I’ve always remembered that summer my father took me a tour outside of a elementary school when I was six-year old. His belly bulged and he wore a dark-red T-shirt. Leading the way to that school, on the trail outside the school fence, he turned his face back, facing me, slightly smiled and raised his forearm pointing towards the front-door of the school, saying that he prepared to let me study at that school. I felt his pride while he talking, saw swarms of pupils playing on the playground, crazily, enchantingly. That was summer; the small path we walked outside the school was surrounded by walls of burning ivies and greens. That was an afternoon, the most clear and exhausting one in my memory. “Dad.” I remembered saying and he answered slowly, softly and gently. “That’s a good school.” He said.

After a fierce argument between my parents, my mother had temporarily taken me back to her hometown that year so I didn’t go to that school.

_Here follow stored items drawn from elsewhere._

-- ==== Sys2Proof/Machine/Port.lean ====
section
/-! DEFINITION. The command port (R60, R71, R72): what one cycle does, and what the host can drive (R175). -/

namespace Sys2Proof.Machine

/-- Reset asserted for one edge (R175). -/
def PortIn.reset (addrW : Nat) : PortIn addrW := { rst := true, cmdValid := false, cmd := 0 }

/-- One command presented (R175). -/
def PortIn.command {addrW : Nat} (w : CmdWord addrW) : PortIn addrW := { rst := false, cmdValid := true, cmd := w }

/-- A cycle with nothing presented (R175). -/
def PortIn.idle (addrW : Nat) : PortIn addrW := { rst := false, cmdValid := false, cmd := 0 }

/-- One command word: decode and dispatch (R147). A reserved word raises ReservedCommand (R64, R143). -/
def runWord (s : State) (w : CmdWord s.params.addrW) : Result :=
  match decode s.params.addrW w with
  | .ok i => exec i s
  | .error _ => command s fun e => e.raise .reservedCommand

/-- The state once the host has driven its next cycle and `rest` is what it will drive after it. -/
def State.withInputs (s : State) (rest : List (PortIn s.params.addrW)) : State :=
  { s with engine := { s.engine with inputs := rest } }

/-- A cycle with nothing driven but `clk`. -/
def idleCycle (s : State) : Result := .next { s with engine := s.engine.idle }

/-- A cycle with `rst = 1` (R165, R167). -/
def resetCycle (s : State) : Result := .next { s with engine := s.engine.applyReset }

/-- One cycle (R71): reset wins over any command (R167); without a command nothing happens. -/
def cycle (s : State) (c : PortIn s.params.addrW) : Result :=
  if c.rst then resetCycle s
  else if c.cmdValid then runWord s c.cmd
  else idleCycle s

/-- One step: the next cycle the host drives, an idle one when it drives no more (R72, R132). No valid parameters, no engine
(R12). -/
def stepCycle (s : State) : Result :=
  if ¬ s.params.Valid then .refused .invalidParameters
  else
    match s.engine.inputs with
    | [] => idleCycle s
    | c :: rest => cycle (s.withInputs rest) c

/-- The port cycle that presents the opcode-table word `w` of `nbits` bits (log entry 8). -/
def tableCycle (addrW nbits w : Nat) : PortIn addrW := PortIn.command (BitVec.ofNat _ (w % 2 ^ nbits))

end Sys2Proof.Machine
end

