-- ==== Sys2Proof/Laws/Arith.lean ====
section
/-! SUPPORT. The pure functions, bit by bit and as numbers. -/

namespace Sys2Proof.Machine

/-- A zero-extension is the number read again at the wider width. -/
theorem setWidth_eq_ofNat (w : Nat) {v : Nat} (x : BitVec v) : x.setWidth w = BitVec.ofNat w x.toNat := by
  apply BitVec.eq_of_toNat_eq
  simp

/-- A bit, zero-extended, is 0 or 1. -/
theorem ofBool_setWidth (w : Nat) (b : Bool) : (BitVec.ofBool b).setWidth w = BitVec.ofNat w b.toNat := by
  rw [setWidth_eq_ofNat]
  cases b <;> rfl

/-- The prediction is the counter's most significant bit. -/
theorem takenOf_eq_msb (c : Counter) : takenOf c = c.msb := by revert c; decide

theorem bump_toNat (c : Counter) (taken : Bool) :
    (bump c taken).toNat = if taken then min (c.toNat + 1) 3 else c.toNat - 1 := by revert c taken; decide

theorem abits_toNat (m address : Nat) : (abits m address).toNat = address / 4 % 2 ^ m := by
  simp [abits, Nat.shiftRight_eq_div_pow]

theorem abits_getLsbD (m address i : Nat) : (abits m address).getLsbD i = (decide (i < m) && address.testBit (i + 2)) := by
  simp [abits, BitVec.getLsbD_ofNat, Nat.testBit_shiftRight, Nat.add_comm]

/-- Index bit `i` of gshare: address bit `i + 2`, folded with history bit `i - (M - N)` where there is one (R102). -/
theorem idxGshare_getLsbD {m n : Nat} (address : Nat) (h : BitVec n) {i : Nat} (hi : i < m) :
    (idxGshare m address h).getLsbD i =
      (address.testBit (i + 2) ^^ (decide (m - n ≤ i) && h.getLsbD (i - (m - n)))) := by
  have hk : i - (m - n) < m := by omega
  unfold idxGshare
  rw [BitVec.getLsbD_xor, abits_getLsbD, BitVec.getLsbD_shiftLeft, BitVec.getLsbD_setWidth]
  by_cases h2 : i < m - n
  · simp [h2, hi, show ¬ m - n ≤ i by omega]
  · simp [h2, hi, hk, show m - n ≤ i by omega]

/-- With no history the two kinds use the same index (R103). -/
theorem idxGshare_zero (m : Nat) {n : Nat} (address : Nat) : idxGshare m address (0 : BitVec n) = idxBimodal m address := by
  simp [idxGshare, idxBimodal]

/-- History bit `i` after a shift: the outcome at the top, every other bit one place down (R111). -/
theorem ghrShift_getLsbD {n : Nat} (h : BitVec n) (taken : Bool) {i : Nat} (hi : i < n) :
    (ghrShift h taken).getLsbD i = if i + 1 = n then taken else h.getLsbD (i + 1) := by
  have hn : h.getLsbD n = false := by simp
  by_cases hlast : i + 1 = n
  · subst hlast
    simp [ghrShift, Nat.add_comm 1 i]
  · have h1 : i < n - 1 := by omega
    simp [ghrShift, hlast, h1, Nat.add_comm 1 i]

@[simp] theorem code_ne_zero (c : Fault) : c.code ≠ 0#2 := by cases c <;> decide

@[simp] theorem ofCode_code (c : Fault) : Fault.ofCode? c.code = some c := by cases c <;> decide

end Sys2Proof.Machine
end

Every September when the school year began, I remembered that walk with my father, his gentle tone with his will to enroll me to that school. I didn’t forget though he had never mention that again. But I know as long as summer continues to come I won’t forget that summer when he walked with me beside that school, with water-clean light.

After graduating from university, I had tenanted with one of my schoolmates, in an apartment near a lake in Guanggu, a newly constructed borough in the city of Wuhan. While in university, roommates were eager to find jobs to earn money. “Whatever the job is, I will do; and where there is a job, there is hope.” A roommate joked saying. But if one said he or she doesn’t want to find some work to do then, that won’t be true. They need money to go to restaurants, to buy extra outfits to increase their attractiveness and to show their power. Most of the students I encountered then wanted to work, to improve their living standards.

So hurry was I to find a work to do then that I was lost. I had met a friend, Bee who in his middle thirties, was working as freelance. In his age with an unstable working position, life was fragile and depending on luck. Though getting days by, he loved outings in mountainsides and thus invited me to go outside biking.

We decided to go to Jiangxia, a mountainous suburb in Wuhan, to have our afternoons pasted. We bought transit tickets and rented bikes to go into the forest in the mountain. There were trees and the sun shining sharply, making us sweating like mad. But he loved biking and often turned his face back to me encouraging me to compete with him on the mountain path on which we biked. There were raspberry bushes, whose twigs were full of thrones. Though unwashed, he picked those berries and ate happily, smiling to me. That was summer; there was sunlight. I knew life could be hard. He struggled to find a well-payed job to get him being able to stay in Wuhan. He said he had never thought about buying house in Wuhan, so expensive that he said he would never bother considering. “Do you know where can a person find a well payed job?” He had asked me. Struggling to make my ends meet, I said I didn’t know either. While sitting on the bench in the neighborhood where then I resided, I saw his face darkened, though that was a bright afternoon and the sun was near setting.

He said he always loved days we spent on biking together in Jiangxia’s mountainside because he felt he was alive by our energetic defiance towards money. Though we were both not living high-standardly, we felt happy and that was summer.

There is the light and it has come into my room.